Елена Ржевская - Ближние подступы
Она, отвернувшись в нашу сторону, все такая же насупленная, громко оповестила, обращаясь к дежурной:
— Я — веселая. Выпила для праздника.
Но дежурной не до нее было. Ее захлестывало свое.
— Разум мой, можно сказать, за войну остановился на точке замерзания. Не развивалась, хоть мне и было уже двадцать три… — поделилась она тем, о чем сама с твердостью уже давно про себя решила.
Мне таких наблюдений не доводилось слышать. Обычно о жизни на войне, о себе на фронте вспоминают по-другому, и я приникла со вниманием.

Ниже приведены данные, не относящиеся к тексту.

section BeginDispatch
variable (us : List Uop) (s : State)
@[simp] theorem beginDispatch_cfg : (beginDispatch us s).cfg = s.cfg := rfl
@[simp] theorem beginDispatch_cstate : (beginDispatch us s).cstate = s.cstate := rfl
@[simp] theorem beginDispatch_scratch : (beginDispatch us s).scratch = s.scratch := rfl
@[simp] theorem beginDispatch_chk : (beginDispatch us s).chk = s.chk := rfl
@[simp] theorem beginDispatch_rem : (beginDispatch us s).rem = s.rem := rfl
@[simp] theorem beginDispatch_lastAction : (beginDispatch us s).lastAction = s.lastAction := rfl
@[simp] theorem beginDispatch_rxTimer : (beginDispatch us s).rxTimer = s.rxTimer := rfl
@[simp] theorem beginDispatch_sendTimer : (beginDispatch us s).sendTimer = s.sendTimer := rfl
@[simp] theorem beginDispatch_busTimer : (beginDispatch us s).busTimer = s.busTimer := rfl
@[simp] theorem beginDispatch_egress : (beginDispatch us s).egress = s.egress := rfl
@[simp] theorem beginDispatch_zlpOwed : (beginDispatch us s).zlpOwed = s.zlpOwed := rfl
@[simp] theorem beginDispatch_dir : (beginDispatch us s).dir = s.dir := rfl
@[simp] theorem beginDispatch_busTxPending : (beginDispatch us s).busTxPending = s.busTxPending := rfl
@[simp] theorem beginDispatch_passthrough : (beginDispatch us s).passthrough = s.passthrough := rfl
@[simp] theorem beginDispatch_cap : (beginDispatch us s).cap = s.cap := rfl
@[simp] theorem beginDispatch_receiveTimeout : (beginDispatch us s).receiveTimeout = s.receiveTimeout := rfl
@[simp] theorem beginDispatch_sendTimeout : (beginDispatch us s).sendTimeout = s.sendTimeout := rfl
@[simp] theorem beginDispatch_fault : (beginDispatch us s).fault = s.fault := rfl
@[simp] theorem beginDispatch_halted : (beginDispatch us s).halted = s.halted := rfl
@[simp] theorem beginDispatch_mainPhase : (beginDispatch us s).mainPhase = .dispatch := rfl
@[simp] theorem beginDispatch_consumeLeft : (beginDispatch us s).consumeLeft = s.consumeLeft := rfl
@[simp] theorem beginDispatch_uops : (beginDispatch us s).uops = us ++ s.uops.tail := rfl
@[simp] theorem beginDispatch_pendingCall : (beginDispatch us s).pendingCall = s.pendingCall := rfl
@[simp] theorem beginDispatch_executorHold : (beginDispatch us s).executorHold = s.executorHold := rfl
@[simp] theorem beginDispatch_hostFrame : (beginDispatch us s).hostFrame = s.hostFrame := rfl
@[simp] theorem beginDispatch_hostIn : (beginDispatch us s).hostIn = s.hostIn := rfl
@[simp] theorem beginDispatch_hostConnected : (beginDispatch us s).hostConnected = s.hostConnected := rfl
@[simp] theorem beginDispatch_writeReady : (beginDispatch us s).writeReady = s.writeReady := rfl
@[simp] theorem beginDispatch_busOut : (beginDispatch us s).busOut = s.busOut := rfl
@[simp] theorem beginDispatch_hostOut : (beginDispatch us s).hostOut = s.hostOut := rfl
@[simp] theorem beginDispatch_calls : (beginDispatch us s).calls = s.calls := rfl
@[simp] theorem beginDispatch_rejects : (beginDispatch us s).rejects = s.rejects := rfl
@[simp] theorem beginDispatch_moves : (beginDispatch us s).moves = s.moves := rfl
@[simp] theorem beginDispatch_fresh : (beginDispatch us s).fresh = s.fresh := rfl
end BeginDispatch

section IssueCall
variable (call : Call) (s : State)
@[simp] theorem issueCall_cfg : (issueCall call s).cfg = s.cfg := rfl
@[simp] theorem issueCall_cstate : (issueCall call s).cstate = s.cstate := rfl
@[simp] theorem issueCall_scratch : (issueCall call s).scratch = s.scratch := rfl
@[simp] theorem issueCall_chk : (issueCall call s).chk = s.chk := rfl
@[simp] theorem issueCall_rem : (issueCall call s).rem = s.rem := rfl
@[simp] theorem issueCall_lastAction : (issueCall call s).lastAction = s.lastAction := rfl
@[simp] theorem issueCall_rxTimer : (issueCall call s).rxTimer = s.rxTimer := rfl
@[simp] theorem issueCall_sendTimer : (issueCall call s).sendTimer = s.sendTimer := rfl
@[simp] theorem issueCall_busTimer : (issueCall call s).busTimer = s.busTimer := rfl
@[simp] theorem issueCall_egress : (issueCall call s).egress = s.egress := rfl
@[simp] theorem issueCall_zlpOwed : (issueCall call s).zlpOwed = s.zlpOwed := rfl
@[simp] theorem issueCall_dir : (issueCall call s).dir = s.dir := rfl
@[simp] theorem issueCall_busTxPending : (issueCall call s).busTxPending = s.busTxPending := rfl
@[simp] theorem issueCall_passthrough : (issueCall call s).passthrough = s.passthrough := rfl
@[simp] theorem issueCall_cap : (issueCall call s).cap = s.cap := rfl
@[simp] theorem issueCall_receiveTimeout : (issueCall call s).receiveTimeout = s.receiveTimeout := rfl
@[simp] theorem issueCall_sendTimeout : (issueCall call s).sendTimeout = s.sendTimeout := rfl
@[simp] theorem issueCall_fault : (issueCall call s).fault = s.fault := rfl
@[simp] theorem issueCall_halted : (issueCall call s).halted = s.halted := rfl
@[simp] theorem issueCall_mainPhase : (issueCall call s).mainPhase = s.mainPhase := rfl
@[simp] theorem issueCall_consumeLeft : (issueCall call s).consumeLeft = s.consumeLeft := rfl
@[simp] theorem issueCall_uops : (issueCall call s).uops = s.uops := rfl
@[simp] theorem issueCall_pendingCall : (issueCall call s).pendingCall = some call := rfl
@[simp] theorem issueCall_executorHold : (issueCall call s).executorHold = s.executorHold := rfl
@[simp] theorem issueCall_hostFrame : (issueCall call s).hostFrame = s.hostFrame := rfl
@[simp] theorem issueCall_hostIn : (issueCall call s).hostIn = s.hostIn := rfl
@[simp] theorem issueCall_hostConnected : (issueCall call s).hostConnected = s.hostConnected := rfl
@[simp] theorem issueCall_writeReady : (issueCall call s).writeReady = s.writeReady := rfl
@[simp] theorem issueCall_busOut : (issueCall call s).busOut = s.busOut := rfl
@[simp] theorem issueCall_hostOut : (issueCall call s).hostOut = s.hostOut := rfl
@[simp] theorem issueCall_calls : (issueCall call s).calls = s.calls ++ [call] := rfl
@[simp] theorem issueCall_rejects : (issueCall call s).rejects = s.rejects := rfl
@[simp] theorem issueCall_moves : (issueCall call s).moves = s.moves := rfl
@[simp] theorem issueCall_fresh : (issueCall call s).fresh = s.fresh := rfl
end IssueCall

section RestartBlock
variable (b : Bool) (s : State)
@[simp] theorem restartBlock_cfg : (restartBlock b s).cfg = s.cfg := rfl
@[simp] theorem restartBlock_cstate : (restartBlock b s).cstate = s.cstate := rfl
@[simp] theorem restartBlock_scratch : (restartBlock b s).scratch = s.scratch := rfl
@[simp] theorem restartBlock_chk : (restartBlock b s).chk = s.chk := rfl
@[simp] theorem restartBlock_rem : (restartBlock b s).rem = s.rem := rfl
@[simp] theorem restartBlock_lastAction : (restartBlock b s).lastAction = s.lastAction := rfl
@[simp] theorem restartBlock_rxTimer : (restartBlock b s).rxTimer = s.rxTimer := rfl
@[simp] theorem restartBlock_sendTimer : (restartBlock b s).sendTimer = s.sendTimer := rfl
@[simp] theorem restartBlock_busTimer : (restartBlock b s).busTimer = s.busTimer := rfl
@[simp] theorem restartBlock_egress : (restartBlock b s).egress = s.egress := rfl
@[simp] theorem restartBlock_zlpOwed : (restartBlock b s).zlpOwed = s.zlpOwed := rfl
@[simp] theorem restartBlock_dir : (restartBlock b s).dir = s.dir := rfl
@[simp] theorem restartBlock_busTxPending : (restartBlock b s).busTxPending = s.busTxPending := rfl
@[simp] theorem restartBlock_passthrough : (restartBlock b s).passthrough = s.passthrough := rfl
@[simp] theorem restartBlock_cap : (restartBlock b s).cap = s.cap := rfl
@[simp] theorem restartBlock_receiveTimeout : (restartBlock b s).receiveTimeout = s.receiveTimeout := rfl
@[simp] theorem restartBlock_sendTimeout : (restartBlock b s).sendTimeout = s.sendTimeout := rfl
@[simp] theorem restartBlock_fault : (restartBlock b s).fault = s.fault := rfl
@[simp] theorem restartBlock_halted : (restartBlock b s).halted = some (if b then .bootload else .reset) := rfl
@[simp] theorem restartBlock_mainPhase : (restartBlock b s).mainPhase = s.mainPhase := rfl
@[simp] theorem restartBlock_consumeLeft : (restartBlock b s).consumeLeft = s.consumeLeft := rfl
@[simp] theorem restartBlock_uops : (restartBlock b s).uops = s.uops := rfl
@[simp] theorem restartBlock_pendingCall : (restartBlock b s).pendingCall = s.pendingCall := rfl
@[simp] theorem restartBlock_executorHold : (restartBlock b s).executorHold = s.executorHold := rfl
@[simp] theorem restartBlock_hostFrame : (restartBlock b s).hostFrame = s.hostFrame := rfl
@[simp] theorem restartBlock_hostIn : (restartBlock b s).hostIn = s.hostIn := rfl
@[simp] theorem restartBlock_hostConnected : (restartBlock b s).hostConnected = s.hostConnected := rfl
@[simp] theorem restartBlock_writeReady : (restartBlock b s).writeReady = s.writeReady := rfl
@[simp] theorem restartBlock_busOut : (restartBlock b s).busOut = s.busOut := rfl
@[simp] theorem restartBlock_hostOut : (restartBlock b s).hostOut = s.hostOut := rfl
@[simp] theorem restartBlock_calls : (restartBlock b s).calls = s.calls ++ [.restart b] := rfl
@[simp] theorem restartBlock_rejects : (restartBlock b s).rejects = s.rejects := rfl
@[simp] theorem restartBlock_moves : (restartBlock b s).moves = s.moves := rfl
@[simp] theorem restartBlock_fresh : (restartBlock b s).fresh = s.fresh := rfl
end RestartBlock

section Received
variable (s : State)
@[simp] theorem received_cfg : (received s).cfg = s.cfg := rfl
@[simp] theorem received_cstate : (received s).cstate = s.cstate := rfl
@[simp] theorem received_scratch : (received s).scratch = s.scratch := rfl
@[simp] theorem received_chk : (received s).chk = s.chk := rfl
@[simp] theorem received_rem : (received s).rem = s.rem := rfl
@[simp] theorem received_lastAction : (received s).lastAction = s.lastAction := rfl
@[simp] theorem received_rxTimer : (received s).rxTimer = 0 := rfl
@[simp] theorem received_sendTimer : (received s).sendTimer = s.sendTimer := rfl
@[simp] theorem received_busTimer : (received s).busTimer = s.busTimer := rfl
@[simp] theorem received_egress : (received s).egress = s.egress := rfl
@[simp] theorem received_zlpOwed : (received s).zlpOwed = s.zlpOwed := rfl
@[simp] theorem received_dir : (received s).dir = s.dir := rfl
@[simp] theorem received_busTxPending : (received s).busTxPending = s.busTxPending := rfl
@[simp] theorem received_passthrough : (received s).passthrough = s.passthrough := rfl
@[simp] theorem received_cap : (received s).cap = s.cap := rfl
@[simp] theorem received_receiveTimeout : (received s).receiveTimeout = s.receiveTimeout := rfl
@[simp] theorem received_sendTimeout : (received s).sendTimeout = s.sendTimeout := rfl
@[simp] theorem received_fault : (received s).fault = s.fault := rfl
@[simp] theorem received_halted : (received s).halted = s.halted := rfl
@[simp] theorem received_mainPhase : (received s).mainPhase = s.mainPhase := rfl
@[simp] theorem received_consumeLeft : (received s).consumeLeft = s.consumeLeft - 1 := rfl
@[simp] theorem received_uops : (received s).uops = [] := rfl
@[simp] theorem received_pendingCall : (received s).pendingCall = s.pendingCall := rfl
@[simp] theorem received_executorHold : (received s).executorHold = s.executorHold := rfl
@[simp] theorem received_hostFrame : (received s).hostFrame = s.hostFrame := rfl
@[simp] theorem received_hostIn : (received s).hostIn = s.hostIn.tail := rfl
@[simp] theorem received_hostConnected : (received s).hostConnected = s.hostConnected := rfl
@[simp] theorem received_writeReady : (received s).writeReady = s.writeReady := rfl
@[simp] theorem received_busOut : (received s).busOut = s.busOut := rfl
@[simp] theorem received_hostOut : (received s).hostOut = s.hostOut := rfl
@[simp] theorem received_calls : (received s).calls = s.calls := rfl
@[simp] theorem received_rejects : (received s).rejects = s.rejects := rfl
@[simp] theorem received_moves : (received s).moves = s.moves := rfl
@[simp] theorem received_fresh : (received s).fresh = s.fresh := rfl
end Received

section Appended
variable (b : Byte) (s : State)
@[simp] theorem appended_cfg : (appended b s).cfg = s.cfg := rfl
@[simp] theorem appended_cstate : (appended b s).cstate = s.cstate := rfl
@[simp] theorem appended_scratch : (appended b s).scratch = s.scratch ++ [b] := rfl
@[simp] theorem appended_chk : (appended b s).chk = s.chk := rfl
@[simp] theorem appended_rem : (appended b s).rem = s.rem := rfl
@[simp] theorem appended_lastAction : (appended b s).lastAction = s.lastAction := rfl
@[simp] theorem appended_rxTimer : (appended b s).rxTimer = 0 := rfl
@[simp] theorem appended_sendTimer : (appended b s).sendTimer = s.sendTimer := rfl
@[simp] theorem appended_busTimer : (appended b s).busTimer = s.busTimer := rfl
@[simp] theorem appended_egress : (appended b s).egress = s.egress := rfl
@[simp] theorem appended_zlpOwed : (appended b s).zlpOwed = s.zlpOwed := rfl
@[simp] theorem appended_dir : (appended b s).dir = s.dir := rfl
@[simp] theorem appended_busTxPending : (appended b s).busTxPending = s.busTxPending := rfl
@[simp] theorem appended_passthrough : (appended b s).passthrough = s.passthrough := rfl
@[simp] theorem appended_cap : (appended b s).cap = s.cap := rfl
@[simp] theorem appended_receiveTimeout : (appended b s).receiveTimeout = s.receiveTimeout := rfl
@[simp] theorem appended_sendTimeout : (appended b s).sendTimeout = s.sendTimeout := rfl
@[simp] theorem appended_fault : (appended b s).fault = s.fault := rfl
@[simp] theorem appended_halted : (appended b s).halted = s.halted := rfl
@[simp] theorem appended_mainPhase : (appended b s).mainPhase = s.mainPhase := rfl
@[simp] theorem appended_consumeLeft : (appended b s).consumeLeft = s.consumeLeft - 1 := rfl
@[simp] theorem appended_uops : (appended b s).uops = [] := rfl
@[simp] theorem appended_pendingCall : (appended b s).pendingCall = s.pendingCall := rfl
@[simp] theorem appended_executorHold : (appended b s).executorHold = s.executorHold := rfl
@[simp] theorem appended_hostFrame : (appended b s).hostFrame = s.hostFrame := rfl
@[simp] theorem appended_hostIn : (appended b s).hostIn = s.hostIn.tail := rfl
@[simp] theorem appended_hostConnected : (appended b s).hostConnected = s.hostConnected := rfl
@[simp] theorem appended_writeReady : (appended b s).writeReady = s.writeReady := rfl
@[simp] theorem appended_busOut : (appended b s).busOut = s.busOut := rfl
@[simp] theorem appended_hostOut : (appended b s).hostOut = s.hostOut := rfl
@[simp] theorem appended_calls : (appended b s).calls = s.calls := rfl
@[simp] theorem appended_rejects : (appended b s).rejects = s.rejects := rfl
@[simp] theorem appended_moves : (appended b s).moves = s.moves := rfl
@[simp] theorem appended_fresh : (appended b s).fresh = s.fresh := rfl
end Appended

Под утро нашлась для меня койка в общем номере. А позже, днем, и отдельная комната. Но еще до того как перейти в нее, я, подремав на койке, поднялась и отправилась в город.
Дежурная Анастасия Ивановна еще не сменилась. Она высунула из окошечка замотанную платком голову. И когда я подошла, она без "здравствуйте", будто и не прекращался начатый ею ночной разговор:
— Я, знаете, вот что. — Бессонные часы добавили ей <155> возбужденности, хотя голос опал и она его натуживала. — Я, когда демобилизовалась, — хочу во Ржев, и всё тут, а что найду — думала ли? Деревня наша на большаке. Война на нее навалилась. Подъезжаю: деревня — как общипанная курица. А хлеб — вспоминать тяжело — какой-то зелено-черный, из него какие-то листья торчат. Да и не хлеб это. Из чего пекли, бог знает. И ничего-ничего нет. Одна кошка полудохлая.
— Пожалели, что поехали?
Она помотала устало головой в толстом платке.
— Нет же. Брошен камень обрастет мхом. Кое-как стали жить.
Вот и я поняла, что приехала, куда метила. Что обрасту здесь воспоминаниями. Ехала в глубь времени, за войной, и война сама тут меня за подол хватает.
Я вышла из гостиницы.
6
Мазин писал:
"Когда сразу же после войны я пошел учиться в Ржеве в вечернюю школу, то интересный вид был у этой школы. Помещалась она в уцелевшем кусочке большой каменной двухэтажной средней школы. И вот этот кусочек — среди каменных развалин вокруг, а напротив окон через дорогу хвостом кверху, наполовину обломавшись, врезавшись в землю, был "Ил-2". Выйдешь на перемене — кругом насколько хватает глаз одни развалины и груды кирпичей".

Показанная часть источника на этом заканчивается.